• [Problem statement] Would you repeat all the lines below, exactly as they stand?

• [Material to process]
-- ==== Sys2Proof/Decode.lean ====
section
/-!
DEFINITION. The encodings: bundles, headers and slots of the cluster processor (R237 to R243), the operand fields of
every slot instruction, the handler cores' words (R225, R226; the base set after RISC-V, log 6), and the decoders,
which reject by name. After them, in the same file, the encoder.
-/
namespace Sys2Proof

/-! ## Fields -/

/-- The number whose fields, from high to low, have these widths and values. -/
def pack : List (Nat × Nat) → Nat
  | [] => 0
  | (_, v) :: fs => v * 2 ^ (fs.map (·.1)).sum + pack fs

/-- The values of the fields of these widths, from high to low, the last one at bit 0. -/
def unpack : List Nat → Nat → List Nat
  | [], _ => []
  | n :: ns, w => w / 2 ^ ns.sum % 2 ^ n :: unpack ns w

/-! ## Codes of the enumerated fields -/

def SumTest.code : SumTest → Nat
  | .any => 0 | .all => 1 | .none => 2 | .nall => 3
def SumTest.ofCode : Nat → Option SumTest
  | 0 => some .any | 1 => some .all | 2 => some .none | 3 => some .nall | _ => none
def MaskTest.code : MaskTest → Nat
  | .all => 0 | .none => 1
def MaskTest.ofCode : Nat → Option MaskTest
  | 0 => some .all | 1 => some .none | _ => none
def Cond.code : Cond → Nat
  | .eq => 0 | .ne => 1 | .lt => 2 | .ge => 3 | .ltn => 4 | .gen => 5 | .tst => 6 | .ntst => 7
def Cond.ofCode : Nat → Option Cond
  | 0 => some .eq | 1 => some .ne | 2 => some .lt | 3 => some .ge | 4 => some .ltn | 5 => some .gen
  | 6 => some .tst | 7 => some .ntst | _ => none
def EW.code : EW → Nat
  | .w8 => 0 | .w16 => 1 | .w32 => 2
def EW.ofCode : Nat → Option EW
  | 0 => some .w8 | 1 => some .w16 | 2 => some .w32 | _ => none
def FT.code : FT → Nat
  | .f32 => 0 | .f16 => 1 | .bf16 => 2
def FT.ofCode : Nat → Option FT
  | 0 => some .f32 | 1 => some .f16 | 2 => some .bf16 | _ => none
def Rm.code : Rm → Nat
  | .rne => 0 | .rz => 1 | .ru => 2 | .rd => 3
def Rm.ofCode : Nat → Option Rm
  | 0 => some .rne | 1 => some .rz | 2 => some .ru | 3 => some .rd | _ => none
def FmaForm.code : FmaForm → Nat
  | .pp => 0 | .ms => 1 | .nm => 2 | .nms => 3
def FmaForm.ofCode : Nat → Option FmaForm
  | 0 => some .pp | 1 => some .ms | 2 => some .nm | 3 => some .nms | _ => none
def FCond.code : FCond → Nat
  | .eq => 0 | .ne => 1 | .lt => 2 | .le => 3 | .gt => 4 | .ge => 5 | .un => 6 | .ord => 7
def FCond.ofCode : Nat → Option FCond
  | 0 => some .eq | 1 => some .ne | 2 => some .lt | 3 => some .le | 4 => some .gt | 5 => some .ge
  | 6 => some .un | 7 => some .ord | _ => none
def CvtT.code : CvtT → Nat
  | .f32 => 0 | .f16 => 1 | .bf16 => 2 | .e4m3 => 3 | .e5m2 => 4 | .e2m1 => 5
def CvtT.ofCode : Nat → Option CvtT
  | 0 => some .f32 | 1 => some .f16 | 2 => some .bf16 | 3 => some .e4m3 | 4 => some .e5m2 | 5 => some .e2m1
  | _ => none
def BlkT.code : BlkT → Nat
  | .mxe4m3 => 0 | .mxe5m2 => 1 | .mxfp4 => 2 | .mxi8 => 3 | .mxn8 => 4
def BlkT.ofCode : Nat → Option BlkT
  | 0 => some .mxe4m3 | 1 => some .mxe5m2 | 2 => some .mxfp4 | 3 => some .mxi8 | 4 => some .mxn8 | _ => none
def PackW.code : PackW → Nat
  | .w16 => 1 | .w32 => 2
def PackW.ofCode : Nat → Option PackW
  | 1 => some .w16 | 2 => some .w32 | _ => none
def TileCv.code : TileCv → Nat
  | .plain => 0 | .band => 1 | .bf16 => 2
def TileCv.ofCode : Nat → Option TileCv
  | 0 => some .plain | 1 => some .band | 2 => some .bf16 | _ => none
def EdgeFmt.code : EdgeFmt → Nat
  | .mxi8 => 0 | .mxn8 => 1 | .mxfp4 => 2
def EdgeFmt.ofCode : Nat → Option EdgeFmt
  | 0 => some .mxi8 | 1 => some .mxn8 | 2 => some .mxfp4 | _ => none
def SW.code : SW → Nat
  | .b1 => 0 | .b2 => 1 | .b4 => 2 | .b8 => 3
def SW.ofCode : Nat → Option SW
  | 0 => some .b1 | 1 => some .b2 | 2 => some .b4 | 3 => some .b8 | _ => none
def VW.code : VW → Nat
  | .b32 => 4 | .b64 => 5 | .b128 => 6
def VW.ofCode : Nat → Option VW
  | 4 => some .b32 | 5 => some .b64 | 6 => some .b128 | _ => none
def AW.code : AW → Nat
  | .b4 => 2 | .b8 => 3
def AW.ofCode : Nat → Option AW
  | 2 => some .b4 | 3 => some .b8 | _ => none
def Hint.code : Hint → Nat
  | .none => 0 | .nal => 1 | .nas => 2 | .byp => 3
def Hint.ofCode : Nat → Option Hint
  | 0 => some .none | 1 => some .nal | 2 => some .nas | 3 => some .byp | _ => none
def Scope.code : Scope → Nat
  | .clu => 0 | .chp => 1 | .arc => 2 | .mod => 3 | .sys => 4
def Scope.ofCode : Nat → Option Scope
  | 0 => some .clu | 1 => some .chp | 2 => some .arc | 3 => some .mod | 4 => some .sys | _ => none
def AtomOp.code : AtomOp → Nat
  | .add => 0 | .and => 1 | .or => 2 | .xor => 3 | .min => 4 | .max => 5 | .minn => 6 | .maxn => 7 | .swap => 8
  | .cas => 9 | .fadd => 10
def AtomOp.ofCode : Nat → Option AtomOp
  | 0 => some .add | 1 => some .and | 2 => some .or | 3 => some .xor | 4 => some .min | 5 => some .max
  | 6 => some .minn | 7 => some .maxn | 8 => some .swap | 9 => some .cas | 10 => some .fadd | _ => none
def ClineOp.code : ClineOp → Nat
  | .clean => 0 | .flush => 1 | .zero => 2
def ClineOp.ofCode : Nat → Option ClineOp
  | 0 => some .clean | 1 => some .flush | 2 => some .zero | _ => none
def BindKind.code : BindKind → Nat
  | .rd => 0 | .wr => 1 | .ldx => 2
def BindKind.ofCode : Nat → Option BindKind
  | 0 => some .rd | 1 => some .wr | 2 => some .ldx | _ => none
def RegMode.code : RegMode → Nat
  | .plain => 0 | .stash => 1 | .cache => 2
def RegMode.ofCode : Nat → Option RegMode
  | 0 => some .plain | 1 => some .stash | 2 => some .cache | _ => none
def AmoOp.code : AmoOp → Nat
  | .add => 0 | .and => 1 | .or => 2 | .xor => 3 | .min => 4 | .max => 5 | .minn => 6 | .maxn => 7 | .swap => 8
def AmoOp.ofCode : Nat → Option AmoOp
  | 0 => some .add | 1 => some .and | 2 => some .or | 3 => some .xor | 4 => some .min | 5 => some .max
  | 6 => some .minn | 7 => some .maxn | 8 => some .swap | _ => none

• [Finished exercise]
-- ==== Sys2Proof/Decode.lean ====
section
/-!
DEFINITION. The encodings: bundles, headers and slots of the cluster processor (R237 to R243), the operand fields of
every slot instruction, the handler cores' words (R225, R226; the base set after RISC-V, log 6), and the decoders,
which reject by name. After them, in the same file, the encoder.
-/
namespace Sys2Proof

/-! ## Fields -/

/-- The number whose fields, from high to low, have these widths and values. -/
def pack : List (Nat × Nat) → Nat
  | [] => 0
  | (_, v) :: fs => v * 2 ^ (fs.map (·.1)).sum + pack fs

/-- The values of the fields of these widths, from high to low, the last one at bit 0. -/
def unpack : List Nat → Nat → List Nat
  | [], _ => []
  | n :: ns, w => w / 2 ^ ns.sum % 2 ^ n :: unpack ns w

/-! ## Codes of the enumerated fields -/

def SumTest.code : SumTest → Nat
  | .any => 0 | .all => 1 | .none => 2 | .nall => 3
def SumTest.ofCode : Nat → Option SumTest
  | 0 => some .any | 1 => some .all | 2 => some .none | 3 => some .nall | _ => none
def MaskTest.code : MaskTest → Nat
  | .all => 0 | .none => 1
def MaskTest.ofCode : Nat → Option MaskTest
  | 0 => some .all | 1 => some .none | _ => none
def Cond.code : Cond → Nat
  | .eq => 0 | .ne => 1 | .lt => 2 | .ge => 3 | .ltn => 4 | .gen => 5 | .tst => 6 | .ntst => 7
def Cond.ofCode : Nat → Option Cond
  | 0 => some .eq | 1 => some .ne | 2 => some .lt | 3 => some .ge | 4 => some .ltn | 5 => some .gen
  | 6 => some .tst | 7 => some .ntst | _ => none
def EW.code : EW → Nat
  | .w8 => 0 | .w16 => 1 | .w32 => 2
def EW.ofCode : Nat → Option EW
  | 0 => some .w8 | 1 => some .w16 | 2 => some .w32 | _ => none
def FT.code : FT → Nat
  | .f32 => 0 | .f16 => 1 | .bf16 => 2
def FT.ofCode : Nat → Option FT
  | 0 => some .f32 | 1 => some .f16 | 2 => some .bf16 | _ => none
def Rm.code : Rm → Nat
  | .rne => 0 | .rz => 1 | .ru => 2 | .rd => 3
def Rm.ofCode : Nat → Option Rm
  | 0 => some .rne | 1 => some .rz | 2 => some .ru | 3 => some .rd | _ => none
def FmaForm.code : FmaForm → Nat
  | .pp => 0 | .ms => 1 | .nm => 2 | .nms => 3
def FmaForm.ofCode : Nat → Option FmaForm
  | 0 => some .pp | 1 => some .ms | 2 => some .nm | 3 => some .nms | _ => none
def FCond.code : FCond → Nat
  | .eq => 0 | .ne => 1 | .lt => 2 | .le => 3 | .gt => 4 | .ge => 5 | .un => 6 | .ord => 7
def FCond.ofCode : Nat → Option FCond
  | 0 => some .eq | 1 => some .ne | 2 => some .lt | 3 => some .le | 4 => some .gt | 5 => some .ge
  | 6 => some .un | 7 => some .ord | _ => none
def CvtT.code : CvtT → Nat
  | .f32 => 0 | .f16 => 1 | .bf16 => 2 | .e4m3 => 3 | .e5m2 => 4 | .e2m1 => 5
def CvtT.ofCode : Nat → Option CvtT
  | 0 => some .f32 | 1 => some .f16 | 2 => some .bf16 | 3 => some .e4m3 | 4 => some .e5m2 | 5 => some .e2m1
  | _ => none
def BlkT.code : BlkT → Nat
  | .mxe4m3 => 0 | .mxe5m2 => 1 | .mxfp4 => 2 | .mxi8 => 3 | .mxn8 => 4
def BlkT.ofCode : Nat → Option BlkT
  | 0 => some .mxe4m3 | 1 => some .mxe5m2 | 2 => some .mxfp4 | 3 => some .mxi8 | 4 => some .mxn8 | _ => none
def PackW.code : PackW → Nat
  | .w16 => 1 | .w32 => 2
def PackW.ofCode : Nat → Option PackW
  | 1 => some .w16 | 2 => some .w32 | _ => none
def TileCv.code : TileCv → Nat
  | .plain => 0 | .band => 1 | .bf16 => 2
def TileCv.ofCode : Nat → Option TileCv
  | 0 => some .plain | 1 => some .band | 2 => some .bf16 | _ => none
def EdgeFmt.code : EdgeFmt → Nat
  | .mxi8 => 0 | .mxn8 => 1 | .mxfp4 => 2
def EdgeFmt.ofCode : Nat → Option EdgeFmt
  | 0 => some .mxi8 | 1 => some .mxn8 | 2 => some .mxfp4 | _ => none
def SW.code : SW → Nat
  | .b1 => 0 | .b2 => 1 | .b4 => 2 | .b8 => 3
def SW.ofCode : Nat → Option SW
  | 0 => some .b1 | 1 => some .b2 | 2 => some .b4 | 3 => some .b8 | _ => none
def VW.code : VW → Nat
  | .b32 => 4 | .b64 => 5 | .b128 => 6
def VW.ofCode : Nat → Option VW
  | 4 => some .b32 | 5 => some .b64 | 6 => some .b128 | _ => none
def AW.code : AW → Nat
  | .b4 => 2 | .b8 => 3
def AW.ofCode : Nat → Option AW
  | 2 => some .b4 | 3 => some .b8 | _ => none
def Hint.code : Hint → Nat
  | .none => 0 | .nal => 1 | .nas => 2 | .byp => 3
def Hint.ofCode : Nat → Option Hint
  | 0 => some .none | 1 => some .nal | 2 => some .nas | 3 => some .byp | _ => none
def Scope.code : Scope → Nat
  | .clu => 0 | .chp => 1 | .arc => 2 | .mod => 3 | .sys => 4
def Scope.ofCode : Nat → Option Scope
  | 0 => some .clu | 1 => some .chp | 2 => some .arc | 3 => some .mod | 4 => some .sys | _ => none
def AtomOp.code : AtomOp → Nat
  | .add => 0 | .and => 1 | .or => 2 | .xor => 3 | .min => 4 | .max => 5 | .minn => 6 | .maxn => 7 | .swap => 8
  | .cas => 9 | .fadd => 10
def AtomOp.ofCode : Nat → Option AtomOp
  | 0 => some .add | 1 => some .and | 2 => some .or | 3 => some .xor | 4 => some .min | 5 => some .max
  | 6 => some .minn | 7 => some .maxn | 8 => some .swap | 9 => some .cas | 10 => some .fadd | _ => none
def ClineOp.code : ClineOp → Nat
  | .clean => 0 | .flush => 1 | .zero => 2
def ClineOp.ofCode : Nat → Option ClineOp
  | 0 => some .clean | 1 => some .flush | 2 => some .zero | _ => none
def BindKind.code : BindKind → Nat
  | .rd => 0 | .wr => 1 | .ldx => 2
def BindKind.ofCode : Nat → Option BindKind
  | 0 => some .rd | 1 => some .wr | 2 => some .ldx | _ => none
def RegMode.code : RegMode → Nat
  | .plain => 0 | .stash => 1 | .cache => 2
def RegMode.ofCode : Nat → Option RegMode
  | 0 => some .plain | 1 => some .stash | 2 => some .cache | _ => none
def AmoOp.code : AmoOp → Nat
  | .add => 0 | .and => 1 | .or => 2 | .xor => 3 | .min => 4 | .max => 5 | .minn => 6 | .maxn => 7 | .swap => 8
def AmoOp.ofCode : Nat → Option AmoOp
  | 0 => some .add | 1 => some .and | 2 => some .or | 3 => some .xor | 4 => some .min | 5 => some .max
  | 6 => some .minn | 7 => some .maxn | 8 => some .swap | _ => none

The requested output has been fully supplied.